ReinforcementLearningModels.DeepDoubleQLearningV1{Model: function, WeightContainer: WeightContainer, lambda: number, discountFactor:  number}: ReinforcementLearningModel

Parameters:

  • Model: The model to be used for outputing actions.

  • WeightContainer: The weight container to be used to update the model’s weight tensors.

  • lambda: At 0, the model acts like the Temporal Difference algorithm. At 1, the model acts as Monte Carlo algorithm. Between 0 and 1, the model acts as both. [Default: 0]

  • discountFactor: The higher the value, the more likely it focuses on long-term outcomes. The value must be set between 0 and 1. [Default: 0.95]

  • WeightTensorArrayArray: An array containing two weight tensor array.

Returns:

  • ReinforcementLearningModel: The reinforcement learning model that is generated by the constructor.

DeepDoubleQLearningV2


ReinforcementLearningModels.DeepDoubleQLearningV1{Model: function, WeightContainer: WeightContainer, lambda: number, discountFactor:  number}: ReinforcementLearningModel

Parameters:

  • Model: The model to be used for outputing actions.

  • WeightContainer: The weight container to be used to update the model’s weight tensors.

  • lambda: At 0, the model acts like the Temporal Difference algorithm. At 1, the model acts as Monte Carlo algorithm. Between 0 and 1, the model acts as both. [Default: 0]

  • averagingRate: The higher the value, the faster the weights changes. The value must be set between 0 and 1. [Default: 0.995]

  • discountFactor: The higher the value, the more likely it focuses on long-term outcomes. The value must be set between 0 and 1. [Default: 0.95]

Returns:

  • ReinforcementLearningModel: The reinforcement learning model that is generated by the constructor.

DeepClippedDoubleQLearning


ReinforcementLearningModels.DeepClippedDoubleQLearning{Model: function, WeightContainer: WeightContainer, lambda: number, discountFactor:  number}: ReinforcementLearningModel

Parameters:

  • Model: The model to be used for outputing actions.

  • WeightContainer: The weight container to be used to update the model’s weight tensors.

  • lambda: At 0, the model acts like the Temporal Difference algorithm. At 1, the model acts as Monte Carlo algorithm.

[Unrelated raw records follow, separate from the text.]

/-- The observer has sampled some bits, the last of them with the clock high. -/
def sampled (o : Observer) (bs : List Level) : Observer :=
  ⟨bs.getLast?.elim o.level (⟨false, true, ·⟩), o.window ++ bs, o.bits ++ bs, o.frames⟩

theorem sampled_nil (o : Observer) : o.sampled [] = o := by
  simp [sampled]

theorem sampled_cons (o : Observer) (b : Level) (bs : List Level) :
    o.sampled (b :: bs) = (o.sampled [b]).sampled bs := by
  cases h : bs.getLast? <;> simp [sampled, List.getLast?_cons, h]

theorem sampled_cs {o : Observer} (h : o.level.cs = false) (bs : List Level) :
    (o.sampled bs).level.cs = false := by
  cases hlast : bs.getLast? <;> simp [sampled, hlast, h]

/-- One bit of step 2: it is sampled. -/
theorem watch_bit {o : Observer} (hcs : o.level.cs = false) (h : EffectiveFrom s k 3) (w : Word24) (i : Nat) :
    o.watch s k (bitWrites w i) = o.sampled [w.getLsbD (23 - i)] := by
  have h0 := h.head
  have h1 := h.tail.head
  have h2 := h.tail.tail.head
  obtain ⟨⟨cs, clk, data⟩, window, bits, frames⟩ := o
  obtain rfl : cs = false := hcs
  simp only [bitWrites, watch_write_effective, h0, h1, h2, driven_data, driven_clk_false,
    driven_clk_rise, watch_nil]
  rfl

/-- The bits of `w` at some places of step 2. -/
def bitsAt (w : Word24) (is : List Nat) : List Level := is.map fun i => w.getLsbD (23 - i)

theorem attemptsIn_bitWrites (w : Word24) (i : Nat) : attemptsIn (bitWrites w i) = 3 := rfl

/-- Some bits of step 2: they are sampled, in order. -/
theorem watch_bits {o : Observer} (hcs : o.level.cs = false) (w : Word24) (is : List Nat)
    (h : EffectiveFrom s k (3 * is.length)) :
    o.watch s k (is.flatMap (bitWrites w)) = o.sampled (bitsAt w is) := by
  induction is generalizing o k with
  | nil => exact (sampled_nil o).symm
  | cons i is ih =>
    rw [List.length_cons] at h
    rw [List.flatMap_cons, watch_append, attemptsIn_bitWrites, watch_bit hcs (h.sub (by omega) (by omega)),
      ih (sampled_cs hcs _) (h.sub (by omega) (by omega)), ← sampled_cons]
    rfl

/-- Steps 1 and 2 of a transmission, the writes of step 1 in any order: the 24 bits are sampled, into the
window that is open or else one of their own. -/
theorem watch_sent (o : Observer) (h : EffectiveFrom s k 75) (w : Word24) {first : List MicroAction}
    (hfirst : first.Perm openingWrites) :
    attemptsIn (first ++ (List.range 24).flatMap (bitWrites w)) = 75 ∧
    o.watch s k (first ++ (List.range 24).flatMap (bitWrites w)) =
      sampled ⟨⟨false, false, false⟩, if o.level.cs then [] else o.window, o.bits, o.frames⟩ (bits24 w) := by
  have hthree : attemptsIn first = 3 := hfirst.countP_eq _
  have hbits : attemptsIn ((List.range 24).flatMap (bitWrites w)) = 72 := rfl
  refine ⟨by rw [attemptsIn_append, hthree, hbits], ?_⟩
  rw [watch_append, hthree, watch_opening o (h.sub (by omega) (by omega)) hfirst,
    watch_bits rfl w _ (h.sub (by omega) (by rw [List.length_range]))]
  rfl

/-- A whole transmission, the writes of steps 1 and 3 in any order: the window of its 24 bits is closed
(R77). -/
theorem watch_script (o : Observer) (h : EffectiveFrom s k 78) (w : Word24) {first last : List MicroAction}
    (hfirst : first.Perm openingWrites) (hlast : last.Perm closingWrites) :
    o.watch s k (first ++ (List.range 24).flatMap (bitWrites w) ++ .delay :: last) =
      ⟨⟨true, false, false⟩, [], o.bits ++ bits24 w,
        o.frames ++ [(if o.level.cs then [] else o.window) ++ bits24 w]⟩ := by
  obtain ⟨hcount, hsent⟩ := watch_sent o (h.sub (Nat.le_refl k) (by omega)) w hfirst
  rw [watch_append, hcount, hsent, watch_delay,
    watch_closing (sampled_cs rfl _) (h.sub (by omega) (by omega)) hlast]
  rfl

/-- The observer has seen some frames, and the wire is idle. -/
def framed (o : Observer) (fs : List (List Level)) : Observer :=
  ⟨⟨true, false, false⟩, [], o.bits ++ fs.flatten, o.frames ++ fs⟩

theorem framed_framed (o : Observer) (fs gs : List (List Level)) :
    (o.framed fs).framed gs = o.framed (fs ++ gs) := by
  simp [framed]
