-- ==== Sys2Proof/Machine/Dispatch.lean ====
section
/-! DEFINITION. The meaning of every operation: one arm per row of spec/opcode_table.json. -/

namespace Sys2Proof.Machine

def exec (i : Instr) (s : State) : Host.Outcome State Fault Refusal :=
  match i with
  | .init => Sys2Proof.Machine.execInit s
  | .writeLen buffer len => Sys2Proof.Machine.execWriteLen buffer len s
  | .writeMeasure buffer => Sys2Proof.Machine.execWriteMeasure buffer s
  | .poll => Sys2Proof.Machine.execPoll s
  | .start => Sys2Proof.Machine.execStart s
  | .stop => Sys2Proof.Machine.execStop s
  | .tcycle => Sys2Proof.Machine.execTcycle s
  | .isr => Sys2Proof.Machine.execIsr s
  | .advStart => Sys2Proof.Machine.execAdvStart s
  | .advDataBit => Sys2Proof.Machine.execAdvDataBit s
  | .advDataEnd => Sys2Proof.Machine.execAdvDataEnd s
  | .advStopNext => Sys2Proof.Machine.execAdvStopNext s
  | .advStopLast => Sys2Proof.Machine.execAdvStopLast s
  | .advDone => Sys2Proof.Machine.execAdvDone s
  | .fresetLen buffer len => Sys2Proof.Machine.execFresetLen buffer len s
  | .fresetMeasure buffer => Sys2Proof.Machine.execFresetMeasure buffer s
  | .measure buffer => Sys2Proof.Machine.execMeasure buffer s

end Sys2Proof.Machine
end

Between 0 and 1, the model acts as both. [Default: 0]

  • discountFactor: The higher the value, the more likely it focuses on long-term outcomes. The value must be set between 0 and 1. [Default: 0.95]

  • WeightTensorArrayArray: An array containing two weight tensor array.

Returns:

  • ReinforcementLearningModel: The reinforcement learning model that is generated by the constructor.

DeepStateActionRewardStateAction


ReinforcementLearningModels.DeepStateActionRewardStateAction{Model: function, WeightContainer: WeightContainer, lambda: number, discountFactor:  number}: ReinforcementLearningModel

Parameters:

  • Model: The model to be used for outputing actions.

  • WeightContainer: The weight container to be used to update the model’s weight tensors.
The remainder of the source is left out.